Margaret did not see he was wounded; she thought the blood was all from the deer.
She busied herself at the fire, and the stout soldier stanched and bound his own wound apart; and soon he and Gerard and Margaret were supping royally on broiled venison.
They were very merry; and Gerard, with wonderful thoughtfulness, had brought a flask of Schiedam, and under its influence Martin revived, and told them how the venison was got; and they all made merry over the exploit.
Their mirth was strangely interrupted. Margaret’s eye became fixed and fascinated, and her cheek pale with fear. She gasped, and could not speak, but pointed to the window with trembling finger. Their eyes followed hers, and there in the twilight crouched a dark form with eyes like glowworms.
It was the leopard.
While they stood petrified, fascinated by the eyes of green fire, there sounded in the wood a single deep bay. Martin trembled at it.

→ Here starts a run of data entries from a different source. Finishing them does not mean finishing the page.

/-- V26, V28: the length read and the body short; the body read and the CRC short. -/
theorem test_frame_truncated :
    after (step (inLoop [0, 0, 0, 0x0D])) (fun t => (t.errCode, t.pos)) = some (2, 12) ∧
    after (step (inLoop (frameIhdr22.take 24))) (fun t => (t.errCode, t.pos, t.hdrValid)) = some (2, 29, false) := by decide

/-! ### Sequencer actions -/

/-- V62, step 3. -/
theorem test_endSeen_missing_header :
    after (step { inLoop [] with phase := .endSeen }) (fun t => (t.errCode, t.errInfo0)) = some (11, 0) := by decide

/-- V75, V77: `RAW_CAP` 17 is exceeded, 18 is not. -/
theorem test_endSeen_raw_cap :
    let s := endSeenP1 .err
    after (step { s with params := { s.params with rawCap := .upTo 17 } }) (fun t => (t.phase, t.errCode)) = some (.failed, 14) ∧
    after (step { s with params := { s.params with rawCap := .upTo 18 } }) (fun t => (t.phase, t.errCode)) =
      some (.decompressing, 0) := by decide

/-- P1, step 6. -/
theorem test_decompress :
    after (step (decompressingP1 (.ok rawP1))) (fun t => (t.phase, t.raw, t.pay, t.pixSize)) =
      some (.defiltering, rawP1, [], 16) := by decide

/-- V70, V72. -/
theorem test_decompress_faults :
    after (step (decompressingP1 .err)) (fun t => t.errCode) = some 12 ∧
    after (step (decompressingP1 (.ok (rawP1.take 17)))) (fun t => (t.errCode, t.errInfo0, t.errInfo1)) = some (13, 18, 17) := by
  decide

/-! ### Scanlines: the filtered bytes of sections 6.2 and 6.3 -/

/-- The filtered bytes of V160 to V164 and V40 to V44. -/
def filtered : List Byte := [0x01, 0x02, 0x03, 0x04, 0x0A, 0xFA, 0x06, 0xFF]

/-- The state before V160 to V164. -/
def secondRow : State := engine 2 2 [[0x0A, 0x14, 0x1E, 0x28, 0xFA, 0xFB, 0xFC, 0xFD]] []

/-- The row a step reconstructs, of 8 bytes. -/
def rowAfter (s : State) (i : Instr) : Option (List Byte) := (pixAfter (exec i s)).map fun bytes => bytes.drop (8 * s.row)

/-- V160. -/
theorem test_none : rowAfter secondRow (.none filtered) = some [0x01, 0x02, 0x03, 0x04, 0x0A, 0xFA, 0x06, 0xFF] := by
  decide +kernel

/-- V161. -/
theorem test_sub : rowAfter secondRow (.sub filtered) = some [0x01, 0x02, 0x03, 0x04, 0x0B, 0xFC, 0x09, 0x03] := by
  decide +kernel

/-- V172: the neighbour distance is 4. -/
theorem test_sub_three_pixels :
    pixAfter (step (engine 3 1 [] [0x01, 0x10, 0x20, 0x30, 0x40, 0x01, 0x02, 0x03, 0x04, 0xF0, 0xF0, 0xF0, 0xF0])) =
      some [0x10, 0x20, 0x30, 0x40, 0x11, 0x22, 0x33, 0x44, 0x01, 0x12, 0x23, 0x34] := by decide +kernel

/-- V162. -/
theorem test_up : rowAfter secondRow (.up filtered) = some [0x0B, 0x16, 0x21, 0x2C, 0x04, 0xF5, 0x02, 0xFC] := by
  decide +kernel

/-- V42: above the first scanline stands 0. -/
theorem test_up_first_row : rowAfter (engine 2 2 [] []) (.up filtered) = some filtered := by decide +kernel

/-- V163. -/
theorem test_average : rowAfter secondRow (.average filtered) = some [0x06, 0x0C, 0x12, 0x18, 0x8A, 0x7D, 0x8D, 0x89] := by
  decide +kernel

/-- V43. -/
theorem test_average_first_row :
    rowAfter (engine 2 2 [] []) (.average filtered) = some [0x01, 0x02, 0x03, 0x04, 0x0A, 0xFB, 0x07, 0x01] := by decide +kernel

/-- V165. -/
theorem test_paeth_row :
    rowAfter (engine 2 2 [[0x0A, 0x14, 0x1E, 0x28, 0x32, 0x0F, 0xC8, 0x28]] []) (.paeth [1, 2, 3, 4, 5, 6, 7, 8]) =
      some [0x0B, 0x16, 0x21, 0x2C, 0x37, 0x15, 0xCF, 0x34] := by decide +kernel

/-- V44. -/
theorem test_paeth_first_row :
    rowAfter (engine 2 2 [] []) (.paeth filtered) = some [0x01, 0x02, 0x03, 0x04, 0x0B, 0xFC, 0x09, 0x03] := by decide +kernel

/-- `UnknownFilterType(1, 5)` (R267): the row of the scanline and the byte. -/
theorem test_illegalFilter :
    after (exec (.illegalFilter 5 filtered) secondRow) (fun t => (t.errCode, t.errInfo0, t.errInfo1, t.row, t.filt)) =
      some (16, 1, 5, 1, 5) := by decide

/-- P1, step 8: the last scanline enters `Done`, and OUT presents the image. -/
theorem test_last_row :
    after (step (engine 2 2 [[0x11, 0x22, 0x33, 0x44, 0x55, 0x66, 0x77, 0x88]] rawP1)) (fun t => (t.phase, t.row, t.out)) =
      some (.done, 2, some ⟨2, 2, 8, [0x11, 0x22, 0x33, 0x44, 0x55, 0x66, 0x77, 0x88, 0x99, 0xAA, 0xBB, 0xCC, 0xDD, 0xEE,
        0xFF, 0]⟩) := by
  decide +kernel

/-! ### Witnesses: concrete states and operands that meet the hypotheses of each claim

A claim without hypotheses has none here. -/

/-- There is a next state, and this holds of it. -/
theorem exists_next {o : Host.Outcome State Fault Refusal} (P : State → Bool) (h : (next? o).any P = true) :
    ∃ t, o = .next t ∧ P t = true := by
  cases o with
  | next t => exact ⟨t, rfl, h⟩
  | fault _ => cases h
  | refused _ => cases h

/-- There is a next state. -/
theorem has_next {o : Host.Outcome State Fault Refusal} (h : (next? o).any (fun _ => true) = true) : ∃ t, o = .next t :=
  (exists_next _ h).imp fun _ ht => ht.1

/-- `secondRow` with a RAW that holds the second scanline. -/
def secondRowFull : State := { secondRow with raw := rawP1 }

/-- P1 in `Done`. -/
def doneP1 : State :=
  { engine 2 2 [] rawP1 with phase := .done, done := true, row := 2, pix := cells 0 (List.replicate 16 7) }

theorem inv_inLoop : (inLoop frameIhdr22).Inv where
  notReading := by decide
  done := by decide
  failed := by decide
  noError := by decide
  errCode := by decide
  cmd := by decide
  cmdCode := by decide
  pos := by decide
  pixWf := by decide
  header := fun h => absurd h (by decide)
  start := fun h => absurd h (by decide)
  loop := by decide
  signatureChecked := by decide
  headerKnown := by decide
  late := by decide
  defiltering := fun h => absurd h (by decide)
  finished := fun h => absurd h (by decide)
  defilterSession := fun h => absurd h (by decide)

theorem rowReady_secondRow : secondRow.RowReady :=
  ⟨by decide, by decide, ⟨by decide, by decide⟩⟩

theorem lineReady_secondRow : secondRow.LineReady := fun _ => ⟨by decide, by decide⟩

theorem rowReady_firstRow : (engine 2 2 [] []).RowReady :=
  ⟨by decide, by decide, ⟨by decide, by decide⟩⟩

theorem inv_secondRow : secondRowFull.Inv where
  notReading := by decide
  done := by decide
  failed := by decide
  noError := by decide
  errCode := by decide
  cmd := by decide
  cmdCode := by decide
  pos := by decide
  pixWf := by decide
  header := fun _ => ⟨by decide, by decide, rfl, rfl, rfl, rfl, rfl, by decide, by decide⟩
  start := fun h => absurd h (by decide)
  loop := by decide
  signatureChecked := by decide
  headerKnown := by decide
  late := by decide
  defiltering := fun _ => ⟨by decide, ⟨by decide, by decide, ⟨by decide, by decide⟩⟩, fun _ => ⟨by decide, by decide⟩⟩
  finished := fun h => absurd h (by decide)
  defilterSession := by decide

theorem inv_decompressing : (decompressingP1 (.ok rawP1)).Inv where
  notReading := by decide
  done := by decide
  failed := by decide
  noError := by decide
  errCode := by decide
  cmd := by decide
  cmdCode := by decide
  pos := by decide
  pixWf := by decide
  header := fun _ => ⟨by decide, by decide, rfl, rfl, rfl, rfl, rfl, by decide, by decide⟩
  start := fun h => absurd h (by decide)
  loop := by decide
  signatureChecked := by decide
  headerKnown := by decide
  late := by decide
  defiltering := fun h => absurd h (by decide)
  finished := fun h => absurd h (by decide)
  defilterSession := by decide

theorem inv_done : doneP1.Inv where
  notReading := by decide
  done := by decide
  failed := by decide
  noError := by decide
  errCode := by decide
  cmd := by decide
  cmdCode := by decide
  pos := by decide
  pixWf := by decide
  header := fun _ => ⟨by decide, by decide, rfl, rfl, rfl, rfl, rfl, by decide, by decide⟩
  start := fun h => absurd h (by decide)
  loop := by decide
  signatureChecked := by decide
  headerKnown := by decide
  late := by decide
  defiltering := fun h => absurd h (by decide)
  finished := fun _ => ⟨by decide, ⟨by decide, by decide⟩⟩
  defilterSession := by decide

theorem noReset_of_nothing {s : State} (h : hostAct s = .nothing) : NoReset s := fun _ hp => by rw [h] at hp; cases hp

/-- A frame whose stored CRC is the default one, when nothing bounds a chunk. -/
theorem accepted (tag : Tag) (data : List Byte) (h : data.length < lengthLimit) (s : State)
    (hs : s.params.crcUnit = .standard ∧ s.params.chunkCap = .inf) :
    FrameAccepted tag data (crc32Standard (tag.bytes ++ data)) s :=
  ⟨h, by rw [hs.2]; rfl, by rw [hs.1]; rfl⟩

theorem witness_DecodeUndoesEncode :
    (Instr.idat [] 0).wf = true ∧ (Instr.illegalFilter 5 [1, 2, 3, 4]).wf = true ∧
    (Instr.paeth [1, 2, 3, 4]).wf = true ∧ Instr.paeth [1, 2, 3, 4] ≠ .cmdDecode ∧
    ∀ w h raw, Instr.paeth [1, 2, 3, 4] ≠ .cmdDefilter w h raw := by
  refine ⟨by decide, by decide, by decide, by decide, fun _ _ _ h => ?_⟩
  cases h

theorem witness_EncodeUndoesDecode :
    decode (.sig (signature ++ [7])) = .ok .sig [7] ∧ decode (.frame frameIend) = .ok (.iend [] 0xAE426082) [] ∧
    (1 : Word) ≠ 0 ∧ decode (.scanline (4 * (1 : Word).toNat) [255, 1, 2, 3, 4]) = .ok (.illegalFilter 255 [1, 2, 3, 4]) [] := by
  decide

/-- A tag of each of the four clauses. -/
theorem witness_TagBytesSelectTheChunkKind :
    tagIHDR.bytes = [0x49, 0x48, 0x44, 0x52] ∧ tagIDAT.bytes = [0x49, 0x44, 0x41, 0x54] ∧
    tagIEND.bytes = [0x49, 0x45, 0x4E, 0x44] ∧
    (let t : Tag := ⟨0x49, 0x45, 0x4E, 0x64⟩
     t.bytes ≠ [0x49, 0x48, 0x44, 0x52] ∧ t.bytes ≠ [0x49, 0x44, 0x41, 0x54] ∧ t.bytes ≠ [0x49, 0x45, 0x4E, 0x44]) := by
  decide

/-- A filter type of each clause, and both ends of the last. -/
theorem witness_FilterByteSelectsTheReconstruction :
    (0 : Byte).toNat = 0 ∧ (1 : Byte).toNat = 1 ∧ (2 : Byte).toNat = 2 ∧ (3 : Byte).toNat = 3 ∧ (4 : Byte).toNat = 4 ∧
    5 ≤ (5 : Byte).toNat ∧ 5 ≤ (255 : Byte).toNat := by decide

/-- A state of each clause. -/
theorem witness_StepRunsTheDecodedRecord :
    (let s := inLoop frameIhdr22
     hostAct s = .nothing ∧ s.phase.inChunkLoop = true ∧ s.params.srcAnswers = .inf ∧
     decode (.frame (s.params.src.drop s.pos)) = .ok (.ihdr [0, 0, 0, 2, 0, 0, 0, 2, 8, 6, 0, 0, 0] 0x72B60D24) []) ∧
    (let s := secondRowFull
     hostAct s = .nothing ∧ s.phase = .defiltering ∧
     decode (.scanline s.stride (s.raw.drop (s.row * (s.stride + 1)))) =
       .ok (.none [0x99, 0xAA, 0xBB, 0xCC, 0xDD, 0xEE, 0xFF, 0x00]) []) ∧
    (let s := fresh signature [.code 1, .reset]
     s.cmdPort = .code 1 :: [.reset] ∧ s.phase = .start ∧
     decode (.cmd 1 s.params.cfgWidth s.params.cfgHeight s.params.rawIn) = .ok .cmdDecode []) ∧
    (let s := { fresh signature [] with cmd := 1 }
     hostAct s = .nothing ∧ s.phase = .start ∧ s.cmd = 1) := by decide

“They have lost her, and laid muzzled bloodhounds on her scent; they will find her here, and the venison. Good-bye, friends, Martin Wittenhaagen ends here.”
Gerard seized his bow, and put it into the soldier’s hands.
“Be a man,” he cried; “shoot her, and fling her into the wood ere they come up. Who will know?”
More voices of hounds broke out, and nearer.
“Curse her!” cried Martin; “I spared her once; now she must die, or I, or both more likely;” and he reared his bow, and drew his arrow to the head.
“Nay! nay!” cried Margaret, and seized the arrow. It broke in half: the pieces fell on each side the bow. The air at the same time filled with the tongues of the hounds: they were hot upon the scent.
“What have you done, wench? You have put the halter round my throat.”
“No!” cried Margaret. “I have saved you: stand back from the window, both! Your knife, quick!”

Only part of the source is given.